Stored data
============================================================

theorem State.carry_kept (s : State) (c : ChanId) : Kept s (State.carry s c) := by
  unfold State.carry
  repeat' first
    | with_reducible assumption
    | with_reducible exact Kept.refl _
    | ((try lift_lets); intro x; first
        | (refine Kept.cut (t := x) ?_ fun h => ?_; rotate_left; clear_value x; rotate_left; (try unfold x))
        | skip)
    | with_reducible apply Kept.after (State.ladder_kept ..)
    | with_reducible apply Kept.after (State.degrade_kept ..)
    | with_reducible apply Kept.after (State.modChan_kept ..)
    | with_reducible refine Kept.foldl (hf := fun _ _ => ?_) (h := ?_)
    | dsimp +zetaDelta only
    | with_reducible refine Kept.upd ?_

theorem State.askDegrade_kept (s : State) (c : ChanId) (d : Carried) : Kept s (State.askDegrade s c d) := by
  unfold State.askDegrade
  repeat' first
    | with_reducible exact Kept.refl _
    | with_reducible apply Kept.after (State.modChan_kept ..)
    | with_reducible apply Kept.after (State.ladder_kept ..)
    | dsimp +zetaDelta only
    | with_reducible refine Kept.upd ?_

theorem State.takeDegrade_kept (s : State) (c : ChanId) (line : Nat) : Kept s (State.takeDegrade s c line) := by
  unfold State.takeDegrade
  repeat' first
    | with_reducible exact Kept.refl _
    | with_reducible apply Kept.after (State.askDegrade_kept ..)

theorem State.takePoison_kept (s : State) (c : ChanId) (line : Nat) (uncorr : Bool) : Kept s (State.takePoison s c line uncorr) := by
  unfold State.takePoison
  repeat' first
    | with_reducible assumption
    | with_reducible exact Kept.refl _
    | ((try lift_lets); intro x; first
        | (refine Kept.cut (t := x) ?_ fun h => ?_; rotate_left; clear_value x; rotate_left; (try unfold x))
        | skip)
    | with_reducible apply Kept.after (State.retireLine_kept ..)
    | with_reducible apply Kept.after (State.askService_kept ..)
    | with_reducible apply Kept.after (State.rung_kept ..)
    | split
    | dsimp +zetaDelta only

theorem State.rung4_kept (s : State) (c : ChanId) (line : Nat) (uncorr : Bool) : Kept s (State.rung4 s c line uncorr) := by
  unfold State.rung4
  repeat' first
    | with_reducible assumption
    | with_reducible exact Kept.refl _
    | ((try lift_lets); intro x; first
        | (refine Kept.cut (t := x) ?_ fun h => ?_; rotate_left; clear_value x; rotate_left; (try unfold x))
        | skip)
    | with_reducible apply Kept.after (State.takePoison_kept ..)
    | with_reducible apply Kept.after (State.askDegrade_kept ..)
    | with_reducible apply Kept.after (State.takeDegrade_kept ..)
    | with_reducible apply Kept.after (State.rung_kept ..)
    | split
    | dsimp +zetaDelta only

theorem State.rung12_kept (s : State) (c : ChanId) (line dev : Nat) : Kept s (State.rung12 s c line dev) := by
  unfold State.rung12
  repeat' first
    | with_reducible assumption
    | with_reducible exact Kept.refl _
    | ((try lift_lets); intro x; first
        | (refine Kept.cut (t := x) ?_ fun h => ?_; rotate_left; clear_value x; rotate_left; (try unfold x))
        | skip)
    | with_reducible apply Kept.after (State.raiseChan_kept ..)
    | with_reducible apply Kept.after (State.rung_kept ..)
    | with_reducible apply Kept.after (State.askPatch_kept ..)
    | split
    | dsimp +zetaDelta only

theorem State.ladder_kept (s : State) (c : ChanId) (line : Nat) (dev : Option Nat) (uncorr recon proved : Bool) : Kept s (State.ladder s c line dev uncorr recon proved) := by
  unfold State.ladder
  repeat' first
    | with_reducible assumption
    | with_reducible exact Kept.refl _
    | ((try lift_lets); intro x; first
        | (refine Kept.cut (t := x) ?_ fun h => ?_; rotate_left; clear_value x; rotate_left; (try unfold x))
        | skip)
    | with_reducible apply Kept.after (State.rung12_kept ..)
    | with_reducible apply Kept.after (State.takePoison_kept ..)
    | with_reducible apply Kept.after (State.modChan_kept ..)
    | with_reducible apply Kept.after (State.takeErase_kept ..)
    | with_reducible apply Kept.after (State.rung_kept ..)
    | with_reducible apply Kept.after (State.rung4_kept ..)
    | split
    | dsimp +zetaDelta only
    | with_reducible refine Kept.upd ?_

theorem State.nextRung_kept (s : State) (c : ChanId) (line : Nat) : Kept s (State.nextRung s c line) := by
  unfold State.nextRung
  repeat' first
    | with_reducible assumption
    | with_reducible exact Kept.refl _
    | ((try lift_lets); intro x; first
        | (refine Kept.cut (t := x) ?_ fun h => ?_; rotate_left; clear_value x; rotate_left; (try unfold x))
        | skip)
    | with_reducible apply Kept.after (State.ladder_kept ..)
    | with_reducible apply Kept.after (State.takeErase_kept ..)
    | with_reducible apply Kept.after (State.rung_kept ..)
    | with_reducible apply Kept.after (State.rung4_kept ..)
    | split
    | dsimp +zetaDelta only
    | with_reducible refine Kept.upd ?_

theorem State.finishPpr_kept (s : State) (c : ChanId) (row err : Nat) : Kept s (State.finishPpr s c row err) := by
  unfold State.finishPpr
  repeat' first
    | with_reducible exact Kept.refl _
    | with_reducible apply Kept.after (State.finishJob_kept ..)
    | with_reducible apply Kept.after (State.finishLine_kept ..)

theorem State.failPpr_kept (s : State) (c : ChanId) (err job : Nat) : Kept s (State.failPpr s c err job) := by
  unfold State.failPpr
  repeat' first
    | with_reducible assumption
    | with_reducible exact Kept.refl _
    | ((try lift_lets); intro x; first
        | (refine Kept.cut (t := x) ?_ fun h => ?_; rotate_left; clear_value x; rotate_left; (try unfold x))
        | skip)
    | with_reducible apply Kept.after (State.ppr_kept ..)
    | with_reducible apply Kept.after (State.modChan_kept ..)
    | with_reducible apply Kept.after (State.raiseChan_kept ..)
    | with_reducible apply Kept.after (State.finishJob_kept ..)
    | with_reducible apply Kept.after (State.finishLine_kept ..)
    | with_reducible apply Kept.after (State.nextRung_kept ..)
    | dsimp +zetaDelta only
    | with_reducible refine Kept.upd ?_

theorem State.endPpr_kept (s : State) (c : ChanId) : Kept s (State.endPpr s c) := by
  unfold State.endPpr
  repeat' first
    | with_reducible assumption
    | with_reducible exact Kept.refl _
    | ((try lift_lets); intro x; first
        | (refine Kept.cut (t := x) ?_ fun h => ?_; rotate_left; clear_value x; rotate_left; (try unfold x))
        | skip)
    | with_reducible apply Kept.after (State.ppr_kept ..)
    | with_reducible apply Kept.after (State.modChan_kept ..)
    | with_reducible apply Kept.after (State.finishPpr_kept ..)
    | dsimp +zetaDelta only
    | with_reducible refine Kept.upd ?_

theorem State.redoStripe_kept (s : State) (m : SetId) : Kept s (State.redoStripe s m) := by
  unfold State.redoStripe
  repeat' first
    | with_reducible assumption
    | with_reducible exact Kept.refl _
    | ((try lift_lets); intro x; first
        | (refine Kept.cut (t := x) ?_ fun h => ?_; rotate_left; clear_value x; rotate_left; (try unfold x))
        | skip)
    | with_reducible apply Kept.after (State.modSpan_kept ..)
    | with_reducible apply Kept.after (State.modChan_kept ..)
    | with_reducible apply Kept.after (State.writeBack_kept ..)
    | with_reducible refine Kept.foldl (hf := fun _ _ => ?_) (h := ?_)
    | split
    | dsimp +zetaDelta only
    | with_reducible refine Kept.upd ?_

theorem State.dropUnit_kept (s : State) (c : ChanId) (r : Nat) : Kept s (State.dropUnit s c r) := by
  unfold State.dropUnit
  repeat' first
    | with_reducible assumption
    | with_reducible exact Kept.refl _
    | ((try lift_lets); intro x; first
        | (refine Kept.cut (t := x) ?_ fun h => ?_; rotate_left; clear_value x; rotate_left; (try unfold x))
        | skip)
    | with_reducible apply Kept.after (State.ppr_kept ..)
    | with_reducible apply Kept.after (State.modChan_kept ..)
    | with_reducible apply Kept.after (State.writeBack_kept ..)
    | with_reducible apply Kept.after (State.pmicSet_kept ..)
    | with_reducible apply Kept.after (State.scrub_kept ..)
    | with_reducible apply Kept.after (State.releaseHeld_kept ..)
    | with_reducible apply Kept.after (State.redoStripe_kept ..)
    | with_reducible refine Kept.foldl (hf := fun _ _ => ?_) (h := ?_)
    | split
    | dsimp +zetaDelta only
    | with_reducible refine Kept.upd ?_

theorem State.modWeir_kept (s : State) (c : ChanId) (f : Weir → Weir) : Kept s (State.modWeir s c f) := by
  unfold State.modWeir
  repeat' first
    | with_reducible exact Kept.refl _
    | with_reducible apply Kept.after (State.modChan_kept ..)
    | dsimp +zetaDelta only
    | with_reducible refine Kept.upd ?_

theorem State.grant_kept (s : State) (c : ChanId) (r : Fin 10) : Kept s (State.grant s c r) := by
  unfold State.grant
  repeat' first
    | with_reducible assumption
    | with_reducible exact Kept.refl _
    | ((try lift_lets); intro x; first
        | (refine Kept.cut (t := x) ?_ fun h => ?_; rotate_left; clear_value x; rotate_left; (try unfold x))
        | skip)
    | with_reducible apply Kept.after (State.modWeir_kept ..)
    | dsimp +zetaDelta only
    | with_reducible refine Kept.upd ?_

theorem State.lose_kept (s : State) (c : ChanId) (r : Fin 10) : Kept s (State.lose s c r) := by
  unfold State.lose
  repeat' first
    | with_reducible assumption
    | with_reducible exact Kept.refl _
    | ((try lift_lets); intro x; first
        | (refine Kept.cut (t := x) ?_ fun h => ?_; rotate_left; clear_value x; rotate_left; (try unfold x))
        | skip)
    | with_reducible apply Kept.after (State.modWeir_kept ..)
    | split
    | dsimp +zetaDelta only
    | with_reducible refine Kept.upd ?_

theorem State.revoke_kept (s : State) (c : ChanId) (h : Nat) : Kept s (State.revoke s c h) := by
  unfold State.revoke
  repeat' first
    | with_reducible assumption
    | with_reducible exact Kept.refl _
    | ((try lift_lets); intro x; first
        | (refine Kept.cut (t := x) ?_ fun h => ?_; rotate_left; clear_value x; rotate_left; (try unfold x))
        | skip)
    | with_reducible apply Kept.after (State.dropUnit_kept ..)
    | with_reducible apply Kept.after (State.modWeir_kept ..)
    | split
    | dsimp +zetaDelta only
    | with_reducible refine Kept.upd ?_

============================================================

### Exercise description
What lines above mention "grant"? Copy each one.

### Final answer
theorem State.grant_kept (s : State) (c : ChanId) (r : Fin 10) : Kept s (State.grant s c r) := by
  unfold State.grant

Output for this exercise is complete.